Website says out of stock, but maybe call and inquire.


----------



## soc_monki (Sep 20, 2014)

I use a Klein that my boss got me after my Greenlee took a dive into a vat of sulfuric acid. It works, the Greenlee worked as well. If the magnets stick and the level is reasonably accurate I'm happy. I do think the price of the Klein is a bit over inflated... I wouldn't buy it on my own, there are cheaper ones that do the job as well.


----------



## splatz (May 23, 2015)

I have the one in the OP, bought it just before Ideal came out with this one 

https://www.amazon.com/Ideal-35-207-Electrician-Level-Magnetic/dp/B000JIMHJK 










I really like the way that thumbscrew doesn't stick out.


----------



## sburton224 (Feb 28, 2013)

I like the Ideal levels as well.
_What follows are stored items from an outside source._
/-- The sector of a line in a slice. -/
def TileSt.sector (x : TileSt) (line : Nat) : Sector :=
  match SMap.find x.l3 (line / 2) with
  | some e => if line % 2 = 0 then e.s0 else e.s1
  | none => Sector.none

/-- An L2 or its selvedge buffer holds a line's newest data. -/
def TileSt.owns (x : TileSt) (line : Nat) : Bool :=
  (SMap.get (fun _ => L2Line.none) x.l2 line).st == .m || x.selv.any (fun e => e.line == line)
/-- A tile holds newer data of a line than memory does: in its L2, its selvedge buffer or its slice. -/
def TileSt.holdsDirty (x : TileSt) (line : Nat) : Bool := x.owns line || ((x.sector line).valid && (x.sector line).dirty)

/-- Memory has accepted a line (R182): nothing of it can be lost with the caches, unless one of them holds newer data. -/
def State.inMemory (s : State) (line : Nat) : State :=
  if s.tiles.any fun e => e.2.holdsDirty line then s
  else { s with dirty := SMap.put (fun _ => false) s.dirty line false }

def mcReg (k : RegKind) (c : Nat) (j : Nat := 0) : Reg := { kind := k, i := c, j := j }

/-! ### Mapping (R210) -/

/-- The hash of a channel-local line index. -/
def memHash (u n : Nat) : Nat :=
  let x := (u ^^^ (u >>> 16)) % 65536
  x * 0x9E37 % 65536 * n / 65536

/-- Channel, row and slot of a line of protected memory (R210). -/
def mapLine (clist : List Nat) (l : Nat) : Nat × Nat × Nat :=
  let n := clist.length
  let i := l / n
  let j := l % n
  let hf := if 52428800 ≤ i then 1 else 0
  let u := i - hf * 52428800
  let k := (j + memHash u n + hf * (n / 2)) % n
  (clist.getD k 0, i / 25, i % 25)

/-- The line of a slot: the inverse of R210. -/
def lineAt (clist : List Nat) (chan row slot : Nat) : Nat :=
  let n := clist.length
  let i := row * 25 + slot
  let hf := if 52428800 ≤ i then 1 else 0
  let u := i - hf * 52428800
  let k := (clist.findIdx? (· == chan)).getD 0
  let j := (k + 2 * n - memHash u n % n - hf * (n / 2)) % n
  i * n + j

/-- The copy of a lower-half line (R210, R221). -/
def State.copyLine (s : State) (l : Nat) : Nat := l + 52428800 * s.clist.length
/-- The primary of an upper-half line. -/
def State.primaryLine (s : State) (l : Nat) : Nat := l - 52428800 * s.clist.length
/-- The mirror bit of a line's granule (R221). -/
def State.mirrored (s : State) (l : Nat) : Bool := potMir (s.potEntry (l / 1024))

/-- One step of the division of R208. -/
def bchStep (c : Nat) (b : Bool) : Nat :=
  let fb := xor b (c.testBit 13)
  let c := c * 2 % 16384
  if fb then c ^^^ 0x0377 else c

/-- The BCH check bits of a message of `n` bits, most significant first (R208). -/
def bch (m n : Nat) : Nat := ((List.range n).reverse.map m.testBit).foldl bchStep 0

/-- Parity of the low `n` bits. -/
def parityOf (m n : Nat) : Bool := ((List.range n).filter m.testBit).length % 2 == 1

/-- The check word of word `w` of the line at `pa` with ciphertext `d` (R208). -/
def checkWord (d pa w : Nat) : Nat :=
  let m := d + (pa / 64 % 2 ^ 46) * 2 ^ 64 + w * 2 ^ 110
  let c := bch m 113
  c + b2n (xor (parityOf m 113) (parityOf c 14)) * 2 ^ 14

/-- Trailer check group g over 50 trailer bits (R208). -/
def trailerGroup (bits50 row chan g : Nat) : Nat := bch (bits50 + row * 2 ^ 50 + chan * 2 ^ 72 + g * 2 ^ 77) 80

/-- The row's metadata bits [299:0] (Table MEM-3). -/
def State.trailerBits (s : State) (chan row : Nat) : Nat :=
  ((List.range 25).map fun k =>
    let m := s.meta (lineAt s.clist chan row k)
    (b2n m.poison + 2 * m.ktag) * 2 ^ (12 * k)).sum
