-- ==== Sys2Proof/Machine/Bobbin.lean ====
section
/-! DEFINITION. Bobbins (R281–R283, R290): their registers, the checks of their accesses, completions, stops, and the
doorbells. -/

namespace Sys2Proof.Machine

/-! ### Registers -/

def vpctlR (v : Nat) : Reg := { kind := .neVpctl, i := v }
def vpbobR (v : Nat) : Reg := { kind := .neVpbob, i := v }
def vpmacR (v k : Nat) : Reg := { kind := .neVpmac, i := v, j := k }
def vpvlanR (v k : Nat) : Reg := { kind := .neVpvlan, i := v, j := k }
def vpdropR (v : Nat) : Reg := { kind := .neVpdrop, i := v }
def upcfgR (u : Nat) : Reg := { kind := .neUpcfg, i := u }
def bctlR (b : Nat) : Reg := { kind := .neBctl, i := b }
def bstatR (b : Nat) : Reg := { kind := .neBstat, i := b }
def bdropR (b : Nat) : Reg := { kind := .neBdrop, i := b }
def sqbaseR (b : Nat) : Reg := { kind := .neSqbase, i := b }
def rqbaseR (b : Nat) : Reg := { kind := .neRqbase, i := b }
def cqbaseR (b : Nat) : Reg := { kind := .neCqbase, i := b }
def sqtailR (b : Nat) : Reg := { kind := .dbSqtail, i := b }
def rqtailR (b : Nat) : Reg := { kind := .dbRqtail, i := b }
def cqheadR (b : Nat) : Reg := { kind := .dbCqhead, i := b }
def armR (b : Nat) : Reg := { kind := .dbArm, i := b }
def ptokR (p port dir : Nat) : Reg := { kind := .nePtok, i := p, j := 2 * port + dir }
def ectlR (p : Nat) : Reg := { kind := .wpEctl, i := p }

def bIdle : Nat := 0
def bRun : Nat := 1
def bStopped : Nat := 2
def bResetting : Nat := 3

def State.bob (s : State) (b : Nat) : BobSt := SMap.get (fun _ => BobSt.init) s.net.bobs b
def State.setBob (s : State) (b : Nat) (x : BobSt) : State :=
  { s with net := { s.net with bobs := SMap.put (fun _ => BobSt.init) s.net.bobs b x } }
def State.bobState (s : State) (b : Nat) : Nat := s.fld (bctlR b) F.neBctl.STATE
def State.bobPanel (s : State) (b : Nat) : Nat := s.fld (bctlR b) F.neBctl.PANEL
def State.vpPanel (s : State) (v : Nat) : Nat := s.fld (vpctlR v) F.neVpctl.PANEL
def State.vpUp (s : State) (v : Nat) : Bool := decide (v < 4096) && s.flag (vpctlR v) F.neVpctl.EN

def ringSize (log : Nat) : Nat := 2 ^ (log + 6)
def State.sqSize (s : State) (b : Nat) : Nat := ringSize (s.fld (bctlR b) F.neBctl.SQLOG)
def State.rqSize (s : State) (b : Nat) : Nat := ringSize (s.fld (bctlR b) F.neBctl.RQLOG)
def State.cqSize (s : State) (b : Nat) : Nat := ringSize (s.fld (bctlR b) F.neBctl.CQLOG)
def idxSub (a b : Nat) : Nat := (a + 65536 - b) % 65536

/-- Frames dropped on send or receive are counted against the virtual port. -/
def State.dropTx (s : State) (v : Nat) : State := s.addFld (vpdropR v) F.neVpdrop.TX 1
def State.dropRx (s : State) (v : Nat) : State := s.addFld (vpdropR v) F.neVpdrop.RX 1

/-! ### Memory under the Page Owner Table (R218, R281) -/

/-- Every granule of a range is owned by the panel and grants the access, as checker `agent` sees it. -/
def State.rangeOk (s : State) (agent p pa n : Nat) (w : Bool) : Bool :=
  decide (0 < n) && (List.range ((pa + n - 1) / 65536 + 1 - pa / 65536)).all fun i =>
    let e := s.potFor agent (pa / 65536 + i)
    potKind e == kOwned && potPanel e == p && (if w then potW e else potR e) &&
      (match s.target ((pa / 65536 + i) * 65536) with
       | .prot => true
       | .cxl _ => true
       | _ => false)

/-- How an access of the engine ends. -/
inductive NeAcc where
  | ok | denied | errcmp
  deriving DecidableEq, Repr

def State.neCheck (s : State) (p pa n : Nat) (w : Bool) : NeAcc :=
  if !s.rangeOk 193 p pa n w then .denied
  else if s.boltState (s.panelBolt p) ≠ 1 then .errcmp
  else .ok

/-! ### Bobbins: stop, reset, completions (R283, R290) -/

/-- Stop a bobbin with a CAUSE (R282, R290). -/
def State.stopBob (s : State) (b cause : Nat) : State :=
  let s := (s.setFld (bctlR b) F.neBctl.STATE bStopped).setFld (bstatR b) F.neBstat.CAUSE cause
  s.logErr { unitId := unitId 6 0, cls := 0, code := 0x39, action := 0, flags := flagPanel
             panel := s.handle (s.bobPanel b), detail := b }

/-- Reset a bobbin (Table NET-14): nothing more is taken from now on. -/
def State.resetBob (s : State) (b cause : Nat) : State :=
  let s := (s.setFld (bctlR b) F.neBctl.STATE bResetting).setFld (bstatR b) F.neBstat.CAUSE cause
  s.setBob b { s.bob b with reset := some cause }

/-- A completion without PHASE (Table NET-12). -/
def complRec (ts len index typ status nbuf rxf tci hash src : Nat) : List Byte :=
  leBytes 8 ts ++ leBytes 4 len ++ leBytes 2 index ++ leBytes 1 typ ++ leBytes 1 status ++ leBytes 1 nbuf ++
  leBytes 1 rxf ++ leBytes 2 tci ++ leBytes 4 hash ++ leBytes 4 src ++ leBytes 3 0

def State.cqFull (s : State) (b : Nat) : Bool :=
  decide (s.cqSize b ≤ idxSub (s.fld (bstatR b) F.neBstat.CQTAIL) (s.rd (cqheadR b)))

/-- Write a completion at CQTAIL as one 32-byte write, and raise an armed VECTOR (R282, R283). -/
def State.writeCompl (s : State) (b : Nat) (r : List Byte) : State :=
  let p := s.bobPanel b
  let x := s.bob b
  let size := s.cqSize b
  let pa := s.rd (cqbaseR b) + 32 * (x.done % size)
  match s.neCheck p pa 32 true with
  | .ok =>
    let phase := if x.done / size % 2 = 0 then 1 else 0
    let s := s.homeStore p pa (r ++ leBytes 1 phase)
    let s := s.setFld (bstatR b) F.neBstat.CQTAIL ((x.done + 1) % 65536)
    let s := s.setBob b { x with done := x.done + 1, age := 0 }
    if bit (s.rd (armR b)) 0 then (s.wr (armR b) 0).raise p (s.fld (bctlR b) F.neBctl.VECTOR) else s
  | _ => s.stopBob b 0x02

/-- Write what is owed, as far as the CQ has space. -/
def State.drainCompl (s : State) (b : Nat) : State :=
  (s.bob b).owed.foldl (fun s r =>
    if s.bobState b ≠ bRun || s.cqFull b then s
    else (s.setBob b { s.bob b with owed := (s.bob b).owed.drop 1 }).writeCompl b r) s

/-- A completion becomes due: written in order, or waiting for CQ space. -/
def State.owe (s : State) (b : Nat) (r : List Byte) : State :=
  (s.setBob b { s.bob b with owed := (s.bob b).owed ++ [r] }).drainCompl b

/-- Sends whose frames have all left complete in ring order (R283). -/
def State.finishSends (s : State) (b : Nat) : State :=
  (s.bob b).sends.foldl (fun s (_ : SendJob) =>
    match (s.bob b).sends with
    | [] => s
    | j :: rest =>
      if j.left ≠ 0 then s
      else (s.setBob b { s.bob b with sends := rest }).owe b
        (complRec (if j.tsreq then j.ts else 0) j.len j.index 0x01 j.status 0 0 0 0 0)) s

/-- A frame of a send has left, at a TAI time in ns. -/
def State.frameLeft (s : State) (b send ts : Nat) : State :=
  let x := s.bob b
  (s.setBob b { x with sends := x.sends.map fun j =>
    if j.id = send then { j with left := j.left - 1, ts := if j.ts = 0 then ts else j.ts } else j }).finishSends b

/-! ### Doorbells (R282) -/

/-- A send or receive tail: beyond the ring size the bobbin stops with CAUSE 0x01. -/
def State.tailWrite (s : State) (b : Nat) (send : Bool) (i : Nat) : State :=
  let head := s.fld (bstatR b) (if send then F.neBstat.SQHEAD else F.neBstat.RQHEAD)
  let s := s.wr (if send then sqtailR b else rqtailR b) i
  if s.bobState b = bRun && decide ((if send then s.sqSize b else s.rqSize b) < idxSub i head) then s.stopBob b 0x01 else s

/-- SQTAIL (R282): descriptors are posted. -/
def execSqtail (b : Bobbin) (i : BitVec 16) (s : State) : Host.Outcome State Fault Refusal :=
  .next (s.tailWrite b true i.toNat)
/-- RQTAIL (R282): buffers are posted. -/
def execRqtail (b : Bobbin) (i : BitVec 16) (s : State) : Host.Outcome State Fault Refusal :=
  .next (s.tailWrite b false i.toNat)

/-- A CQ head: completion slots are freed, and completions that waited are written; a head that leaves more than the ring in use
stops the bobbin as a tail does. -/
def State.cqheadWrite (s : State) (b i : Nat) : State :=
  let s := s.wr (cqheadR b) i
  if s.bobState b = bRun && decide (s.cqSize b < idxSub (s.fld (bstatR b) F.neBstat.CQTAIL) i) then s.stopBob b 0x01
  else s.drainCompl b
/-- CQHEAD (R282). (DEDUCED, log entry 62.) -/
def execCqhead (b : Bobbin) (i : BitVec 16) (s : State) : Host.Outcome State Fault Refusal :=
  .next (s.cqheadWrite b i.toNat)

def State.armWrite (s : State) (b : Nat) (on : Bool) : State :=
  if on then s.wr (armR b) 1 else s
/-- ARM (R282): with bit 0 set, VECTOR is raised at the next completion. -/
def execArm (b : Bobbin) (on : Bool) (s : State) : Host.Outcome State Fault Refusal := .next (s.armWrite b on)

end Sys2Proof.Machine
end

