/-- (DESIGN CHOICE, log entry 124.) -/
def State.l1Fill (s : State) (t line : Nat) (code : Bool) : State :=
  if !s.cacheOn t (if code then F.wrpCctl.L1I_EN else F.wrpCctl.L1D_EN) then s else
  let (k, s) := s.freeNat
  s.modTile t fun x => if code then { x with l1i := l1Add x.l1i line k } else { x with l1d := l1Add x.l1d line k }

/-- An L1 holds the line and is enabled; the L1 bits count as 0 while the L2 is disabled (R147). -/
def State.l1Hit (s : State) (t line : Nat) (code : Bool) : Bool :=
  if code then s.cacheOn t F.wrpCctl.L1I_EN && decide (line ∈ (s.tile t).l1i)
  else s.cacheOn t F.wrpCctl.L1D_EN && decide (line ∈ (s.tile t).l1d)

/-- A WB access of a core to a line (R131, R132, R164, R171): `own` for a store or AMO, `code` for a fetch. An access the caches do
not serve is performed at the home (R147), a store dropping every cached copy, once the line is not BUSY. A load hits the L1, or
the L2 in S, E or M under the core's panel; a store or AMO needs M, and takes E to M. Any other access waits: the L2 asks the
home (RDS, RDX, UPG), and the instruction is executed again. (DESIGN CHOICE, log entry 123.) -/
def State.reachLine (s : State) (t line ctx : Nat) (own code : Bool) : State × Reach :=
  if !s.cachedLine t line then
    if !own then (s, .hit)
    else if (match s.homeOf line with | some h => (s.dirEnt h line).busy.isSome | none => false) then (s, .wait)
    else (s.recall line, .hit)
  else if s.cacheOn t F.wrpCctl.INV_L2 || s.cacheOn t F.wrpCctl.INV_L1 then (s, .wait)
  else if !own && s.l1Hit t line code then
    (s, if (s.l2 t line).st.stable then .hit else .stale)
  else
    let serve := fun (s : State) =>
      let e := s.l2 t line
      let s := s.modTile t fun x => { x with tick := x.tick + 1 }
      let s := s.setL2 t line { e with used := (s.tile t).tick, st := if own then .m else e.st }
      (if own then s else s.l1Fill t line code, if s.known t line then Reach.hit else .stale)
    let mine := fun (s : State) => (s.l2 t line).tag == s.corePanel t
    match (s.l2 t line).st, mine s with
    | .m, true | .e, true => serve s
    | .sh, true => if own then (s.l2Request t line ctx .upg .sh .smA, .wait) else serve s
    | _, _ =>
      let s := s.l2Request t line ctx (if own then .rdx else .rds) .i (if own then .imD else .isD)
      -- a QUEUED selvedge entry has come back in M (R143)
      if (s.l2 t line).st = .m && mine s then serve s else (s, .wait)

/-- A prefetch (R114): after an access that hits, the L2 may ask for another line of its 4 KiB page, the next one for a fetch, where
the thread's enable is set and the TLB holds the page as WB; whether it does, and for which line, is free.
(DESIGN CHOICE, log entry 147.) -/
def State.prefetch (s : State) (t line ctx : Nat) (code : Bool) : State :=
  let on := (s.thr (2 * t + ctx)).crFld 0x031 (if code then F.crIFCTL.IPFEN else F.crIFCTL.DPFEN) == 1
  if !(on && (s.core t).tlb.any fun e => e.mt == .wb && line * 64 / 2 ^ e.size == e.pa) then s else
  let (k, s) := s.freeNat
  let next := if code then line + 1 else line / 64 * 64 + k / 2 % 64
  if k % 2 = 0 ∨ next / 64 ≠ line / 64 ∨ (s.l2 t next).st ≠ .i then s else s.l2Request t next ctx .rds .i .isD

/-- An access to several lines; every line it lacks is asked for. When it can be performed, the holds it ends are over (R170), and a
load or fetch may be followed by prefetches. (DESIGN CHOICE, log entry 123.) -/
def State.reachLines (s : State) (t ctx : Nat) (own code : Bool) (ls : List Nat) : State × Reach :=
  let (s, r) := ls.foldl (fun (a : State × Reach) l =>
    match a.1.reachLine t l ctx own code with
    | (s, r) => (s, a.2.and r)) (s, .hit)
  if r = .wait then (s, r) else
    let s := ls.foldl (fun s l => s.endHold t l) s
    (if own then s else ls.foldl (fun s l => s.prefetch t l ctx code) s, r)

end Sys2Proof.Machine
end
There is another model that includes a 22.5° vial. https://www.amazon.com/Ideal-35-208-Torpedo-Level-Vials/dp/B01NA9NB8S/ref=sr_1_2?s=industrial&ie=UTF8&qid=1539921317&sr=1-2&keywords=Ideal+level
It is a bit pricey though. Its hard to find torpeodo levels with the 5th vial of 22.5°. Nice to have for conduit bending. Checkpoint used to make the Mega Mag G3 that was pretty compact at less than 6" long and contained 5 vials.


----------



## KnightPower (Nov 5, 2016)

Use same as OP it fits well in my Occidental pocket pouch.


----------